theorem Station.takeKey_grows (fresh : s.Admits new) (within : s.Bounded) (r : ItemRef) (k : Key) : s.Grows new (s.takeKey r k) := by
  have made := s.ensureEntry_grows fresh k 0 s.freshHoldings
  have kept := ((s.ensureEntry_steady k (Nat.zero_le _) s.freshHoldings).trans (Station.touch_steady _ k)).bounded within
  have touched := made.trans (Station.touch_grows _ k)
  unfold Station.takeKey
  dsimp only
  split
  · exact .refl s
  · split_ifs
    · exact .refl s
    · exact .refl s
    · exact .of_frame (s.reject_changes r _) (by decide)
    · exact made.then (Station.reject_changes _ r _) (by decide)
    · split
      · exact touched
      next entry =>
        split_ifs
        · exact touched.then (Station.reject_changes _ r _) (by decide)
        · exact touched.trans (Station.offerClaim_grows _ r entry kept.keys)

theorem Station.commitProvisional_grows (r : ItemRef) (k : Key) : s.Grows new (s.commitProvisional r k) := by
  unfold Station.commitProvisional
  split
  · exact .refl s
  · exact (s.writeEntry_grows k fun _ => by exact ⟨rfl, le_max_left _ _, id⟩).then (Station.modifyItem_changes _ r _) (by decide)

theorem Station.issueProvisional_grows (fresh : s.Admits new) (r : ItemRef) (number : Nat) (stored : Stored) (c : Consignment) :
    s.Grows new (s.issueProvisional r number stored c) := by
  unfold Station.issueProvisional
  dsimp only
  split
  · exact .of_frame ((s.modifyContext_changes _).then (Station.markItem_changes _ r _) rfl rfl : Changes [.items, .context] s _) (by decide)
  next more =>
    have free := s.freeIndex_fresh number (show 4095 ≤ Config.lastProvisionalIndex + 1 + c.nextIndex by
      rw [Config.lastProvisionalIndex]; omega) (not_le.mp more)
    have made := Station.Grows.after (Station.createEntry_grows (new := new) _
      (e := { newEntry (provisionalKey number (s.freeIndex number (Config.lastProvisionalIndex + 1) c.nextIndex)) 0 .known with stored := some stored })
      (by exact fresh _ free)) (s.modifyContext_changes fun x => { x with
        nextIndex := s.freeIndex number (Config.lastProvisionalIndex + 1) c.nextIndex }) (by decide)
    split
    · exact made.then (Station.markItem_changes _ r _) (by decide)
    · exact (made.then (((Station.modifyContext_changes _ _).then (Station.modifyItem_changes _ r _) rfl rfl :
        Changes [.items, .context] _ _).then (changes_trackerCounts _ _ _) rfl rfl : Changes [.items, .context, .trackerCounts] _ _)
        (by decide)).trans (Station.commitProvisional_grows _ r _)

theorem Station.matchRoster_grows (fresh : s.Admits new) (i : Item) (g : Nat) (c : Consignment) : s.Grows new (s.matchRoster i g c) := by
  unfold Station.matchRoster
  split
  · exact (((Station.touch_grows _ _).after (s.modifyItem_changes i.ref _) (by decide)).then
      (changes_trackerCounts _ _ _) (by decide)).trans (Station.commitProvisional_grows _ _ _)
  · exact s.issueProvisional_grows fresh _ _ _ _

end grows

end Sys2Proof.Machine
end

section
/-! SUPPORT. The operations that reach the table, and the commands over them: an entry that stays keeps at least its count (R95, R96). -/

namespace Sys2Proof.Machine

section grows

variable {new : Key → Prop} (s : Station)

theorem Station.runMatching_grows (fresh : s.Admits new) (r : ItemRef) : s.Grows new (s.runMatching r) := by
  have ended := s.modifyItem_changes r fun x => { x with matching := false }
  have marked (m : TrackerMark) : s.Grows new ((s.modifyItem r fun x => { x with matching := false }).markItem r m) :=
    .of_frame (ended.then (Station.markItem_changes _ r m) rfl rfl : Changes [.items] s _) (by decide)
  have stays : s.Grows new (s.modifyItem r fun x => { x with matching := false }) := .of_frame ended (by decide)
  unfold Station.runMatching
  split
  · exact .refl s
  · dsimp only
    split
    · exact stays
    · split
      · exact marked _
      · split_ifs
        · exact marked _
        · exact stays
        · split
          · exact marked _
          · exact (Station.matchRoster_grows _ (fresh.of_frame ended (by decide)) _ _ _).after ended (by decide)
        · exact marked _

theorem Station.takeIntoMatching_grows (fresh : s.Admits new) (r : ItemRef) : s.Grows new (s.takeIntoMatching r) := by
  unfold Station.takeIntoMatching
  split
  · exact .refl s
  · split_ifs
    · exact s.runMatching_grows fresh r
    · exact .of_frame (s.modifyItem_changes r _) (by decide)

theorem Station.weightArrives_grows (fresh : s.Admits new) (r : ItemRef) : s.Grows new (s.weightArrives r) := by
  unfold Station.weightArrives
  split
  · exact .refl s
  · split_ifs
    · exact s.runMatching_grows fresh r
    · exact .refl s

theorem Station.weightOutcome_grows (fresh : s.Admits new) (r : ItemRef) (w : WeightRecord) (n : Option Int) :
    s.Grows new (s.weightOutcome r w n) := by
  have written : Changes [.items, .buffers] s ((s.modifyItem r fun i => { i with weight := some w }).freeBuffer r) :=
    (s.modifyItem_changes r _).then (Station.freeBuffer_changes _ r) rfl rfl
  exact ((Station.weightArrives_grows _ (fresh.of_frame written (by decide)) r).after written (by decide)).then
    (Station.endCalibration_changes _ r n) (by decide)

**Problem details:**
Looking at the entries above, count the lines that hold the string "items" and reply with the count alone.

**Exercise output:**
4